**Records provided:**
/-! ### The packet in hand -/

theorem State.here?_some {s : State} {h : Here} (hh : s.here? = some h) :
    s.cur = some h.c ∧ s.group? h.c.pk.gid = some h.g ∧ s.team? h.g.tid = some h.t := by
  unfold State.here? at hh
  split at hh
  · cases hh
  · next c hc =>
    split at hh
    · cases hh
    · next g hg =>
      obtain ⟨t, ht, rfl⟩ := Option.map_eq_some_iff.mp hh
      exact ⟨hc, hg, ht⟩

section
variable {i : Instr} {s : State} {h : Here}

theorem Issues.gid (hi : Issues i s h) : h.c.pk.gid = h.g.gid := by
  obtain ⟨-, hg, -⟩ := State.here?_some hi.here
  exact (by simpa using List.find?_some hg : h.g.gid = h.c.pk.gid).symm

theorem Issues.group (hi : Issues i s h) : s.group? h.g.gid = some h.g := by
  obtain ⟨-, hg, -⟩ := State.here?_some hi.here
  exact hi.gid ▸ hg

theorem Issues.team (hi : Issues i s h) : s.team? h.g.tid = some h.t := (State.here?_some hi.here).2.2

theorem Issues.tid (hi : Issues i s h) : h.t.tid = h.g.tid := by simpa using List.find?_some hi.team

end

/-! ### What stays the same -/

theorem SameElse.refl (s : State) (h : Here) : SameElse s s h :=
  ⟨rfl, rfl, rfl, rfl, rfl, rfl, rfl, rfl, rfl, fun _ _ => rfl, fun _ _ => rfl⟩

theorem SameElse.trans {s t u : State} {h : Here} (p : SameElse s t h) (q : SameElse t u h) : SameElse s u h where
  mem := q.mem.trans p.mem
  teams := q.teams.trans p.teams
  ctxs := q.ctxs.trans p.ctxs
  clusters := q.clusters.trans p.clusters
  crozs := q.crozs.trans p.crozs
  host := q.host.trans p.host
  sec := q.sec.trans p.sec
  now := q.now.trans p.now
  inputs := q.inputs.trans p.inputs
  cores c hc := (q.cores c hc).trans (p.cores c hc)
  groups n hn := (q.groups n hn).trans (p.groups n hn)

/-- The packet's own group rewritten. -/
theorem State.updGroup_sameElse (s : State) (h : Here) (f : Group → Group) (hf : ∀ g, (f g).gid = g.gid) :
    SameElse s (s.updGroup h.g.gid f) h :=
  ⟨rfl, rfl, rfl, rfl, rfl, rfl, rfl, rfl, rfl, fun _ _ => rfl, fun _ hn => s.updGroup_group?_other hn f hf⟩

theorem PacketMoves.sameElse {c : Cur} {p : Nat → Fibre → Addr} {r : Nat → Fibre → BitVec 4} {s t : State} {h : Here}
    (hm : PacketMoves c p r s t) (hgid : c.pk.gid = h.g.gid) (hcore : c.core = h.c.core) : SameElse s t h := by
  have hcores := hm.cores
  have hothers := hm.others
  rw [hcore] at hcores
  rw [hgid] at hothers
  obtain ⟨gs, ks, os, rfl⟩ := hm.only
  exact ⟨rfl, rfl, rfl, rfl, rfl, rfl, rfl, rfl, rfl, hcores, hothers⟩

/-! ### Operations -/

theorem SameOps.refl (s : State) : SameOps s s := rfl

theorem SameOps.trans {s t u : State} (h : SameOps s t) (k : SameOps t u) : SameOps s u := Eq.trans k h

theorem SameOps.length {s t : State} (h : SameOps s t) : t.ops.length = s.ops.length := by
  simpa using congrArg List.length h

/-- An operation of a packet's word. -/
structure OpOf (i : Instr) (h : Here) (o : Op) : Prop where
  core : o.core = h.c.core
  gid : o.gid = h.g.gid
  tid : o.tid = h.t.tid
  asid : o.asid = h.t.asid
  user : o.user = h.user
  pc : o.pc = h.first.pc
  len : o.len = i.words

/-- An operation that is put in flight is the last of them, whatever fibres go on past operations afterwards. -/
theorem starts_of {i : Instr} {h : Here} {s u v : State} {o : Op} (ho : OpOf i h o) (hu : SameOps s u)
    (hserial : u.serial = s.serial) (hv : SameOps (u.addOp o) v) :
    ∃ p, Starts i h s v p ∧ ({ p with still := 0 } : Op) = { o with id := s.serial, still := 0 } := by
  have hops : v.ops.map (fun o => ({ o with still := 0 } : Op)) =
      s.ops.map (fun o => ({ o with still := 0 } : Op)) ++ [{ o with id := s.serial, still := 0 }] := by
    refine Eq.trans hv ?_
    simp only [SameOps] at hu
    simp only [State.addOp, List.map_append, hu, hserial]
    rfl
  have hne : v.ops ≠ [] := by
    intro hnil
    rw [hnil] at hops
    simp at hops
  obtain ⟨l, p, hl⟩ : ∃ l p, v.ops = l ++ [p] := ⟨_, _, (List.dropLast_append_getLast hne).symm⟩
  rw [hl, List.map_append, List.map_singleton] at hops
  obtain ⟨hbefore, hlast⟩ := List.append_inj' hops rfl
  obtain hlast : ({ p with still := 0 } : Op) = { o with id := s.serial, still := 0 } := by simpa using hlast
  refine ⟨p, ⟨by rw [hl, List.getLast?_concat], by rw [hl, List.dropLast_concat, hbefore], ?_, ?_,
    ?_, ?_, ?_, ?_, ?_, ?_⟩, hlast⟩
  · exact (congrArg Op.id hlast : _)
  · exact (congrArg Op.core hlast : _).trans ho.core
  · exact (congrArg Op.gid hlast : _).trans ho.gid
  · exact (congrArg Op.tid hlast : _).trans ho.tid
  · exact (congrArg Op.asid hlast : _).trans ho.asid
  · exact (congrArg Op.user hlast : _).trans ho.user
  · exact (congrArg Op.pc hlast : _).trans ho.pc
  · exact (congrArg Op.len hlast : _).trans ho.len

/-- An operation that counts against no flag changes no group. -/
theorem State.addOp_noFlags (s : State) (o : Op) (hf : o.flags = []) :
    s.addOp o = { s with ops := s.ops ++ [{ o with id := s.serial }], serial := s.serial + 1 } := by
  have hgroups : s.updGroup o.gid (fun g => o.flags.foldl Group.incFlag g) = s := by
    simp [State.updGroup, hf]
  rw [State.addOp, hgroups]

end Sys2Proof.Machine
end

section
/-!
Transfers, calls and returns (R52, R80 to R82), and the statement of O26.
-/

namespace Sys2Proof.Machine

open Sys2Proof

/-! ### Transfers -/

/-- Where each fibre stands after a transfer of the lanes of a list. -/
theorem standsAt_of_moves {h : Here} {L : List Nat} {f : Nat → Addr} {g k : Group}
    (hm : Moves (toPc h.c.pk.lanes (L.map fun j => (j, f j))) (toRem h.c.pk.lanes) g k)
    (hg : ∀ j, j < 32 → (g.lane j).pc = (h.g.lane j).pc ∧ (g.lane j).rem = (h.g.lane j).rem) :
    StandsAt h (fun j => if j ∈ L then f j else (h.g.lane j).clauseEnd) k := by
  intro j hj
  obtain ⟨hpc, hrem⟩ := hg j hj
  rw [hm.pc hj, hm.rem hj, toPc, toRem, assoc_map_self, hpc, hrem, Fibre.clauseEnd, hpc, hrem]
  refine ⟨?_, rfl⟩
  by_cases hL : j ∈ L
  · simp only [hL, if_true, Option.getD_some]
  · simp only [hL, if_false, Option.getD_none]

/-- A target that is a clause start is known to be one. -/
theorem targetWaits_of_clauseStart {s : State} {t : Team} {v : Nat} (h : clauseStart s t v = true) :
    targetWaits s t v = false := by
  have hsome : clauseStart? s t.asid v = some true := by simpa [clauseStart] using h
  simp [targetWaits, hsome]

section
variable {s : State} {h : Here} {L : List Nat} {tgt : Nat → Nat}

theorem any_targetWaits (hstart : ∀ j ∈ L, clauseStart s h.t (tgt j) = true) :
    ((L.map fun j => (j, tgt j)).any fun p => targetWaits s h.t p.2) = false := by
  rw [List.any_map, List.any_eq_false]
  intro j hj
  rw [Function.comp_apply, targetWaits_of_clauseStart (hstart j hj)]
  exact Bool.false_ne_true

theorem badTargets_nil (hstart : ∀ j ∈ L, clauseStart s h.t (tgt j) = true) :
    badTargets s h (L.map fun j => (j, tgt j)) = [] := by
  rw [badTargets, List.filterMap_map, List.filterMap_eq_nil_iff]
  intro j hj
  rw [Function.comp_apply, if_pos (hstart j hj)]

/-- With no fault a transfer is one of the whole packet. -/
theorem transferSome_noFault (s : State) (h : Here) (targets : List (Nat × Addr)) (bad : List (List (Nat × FaultRec)))
    (hbad : ∀ l ∈ bad, l = []) : transferSome s h targets bad = s.transfer h.c targets := by
  have hnone : (bad.flatMap fun l => l.map (·.1)) = [] := by
    rw [List.flatMap_eq_nil_iff]
    intro l hl
    rw [hbad l hl, List.map_nil]
  have hfold : ∀ u : State, bad.foldl (fun s l => match l with
      | [] => s
      | (_, f) :: _ => s.takeTrap h.g.gid (maskOf (l.map (·.1))) f l) u = u := by
    intro u
    clear hnone
    induction bad generalizing u with
    | nil => rfl
    | cons l bad ih =>
      rw [List.foldl_cons, hbad l List.mem_cons_self]
      exact ih (fun m hm => hbad m (List.mem_cons_of_mem _ hm)) u
  have hlanes : maskOf (bad.flatMap fun l => l.map (·.1)) = 0 := congrArg maskOf hnone
  simp only [transferSome]
  rw [hlanes, Cur.minus_zero]
  exact hfold _
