/-- The bodies the encoder builds for the pinned rows have the layout of their table rows (R71): the fields read back are
the operand's digits, its nibbles, and the block count. -/
def Obligations.PinnedBodiesHaveTheirTableLayout : Prop :=
  ∀ cfg : Config,
    (∀ (v : Nat) (body : Bytes), encodeBody cfg .lineNumber [.nat v] = .ok body →
      ∃ a b c : Nibble, buildWire .lineNumberBody body = some (.bodyLineNumber a b c) ∧
        v = a.toNat * 100 + b.toNat * 10 + c.toNat) ∧
    (∀ (v : Nat) (body : Bytes), encodeBody cfg .lpNextStopId [.nat v] = .ok body →
      ∃ h l : Nibble, buildWire .lpNextStopIdBody body = some (.bodyLpNextStopId h l) ∧ v = h.toNat * 16 + l.toNat) ∧
    (∀ (t : Text) (body : Bytes), encodeBody cfg .destText [.text t] = .ok body →
      ∃ n : Nibble, buildWire .destTextHeader (body.take 3) = some (.bodyDestTextHeader n) ∧
        body.length = 3 + n.toNat * 16 ∧ ∀ b ∈ body.drop 3, b ≤ 0x7F)
end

**What is required:**
Read the entries above, then pull out the lines that include "simpa".

**Exercise result:**
  exact (by simpa using List.find?_some hg : h.g.gid = h.c.pk.gid).symm
theorem Issues.tid (hi : Issues i s h) : h.t.tid = h.g.tid := by simpa using List.find?_some hi.team
  simpa using congrArg List.length h
  obtain hlast : ({ p with still := 0 } : Op) = { o with id := s.serial, still := 0 } := by simpa using hlast
  have hsome : clauseStart? s t.asid v = some true := by simpa [clauseStart] using h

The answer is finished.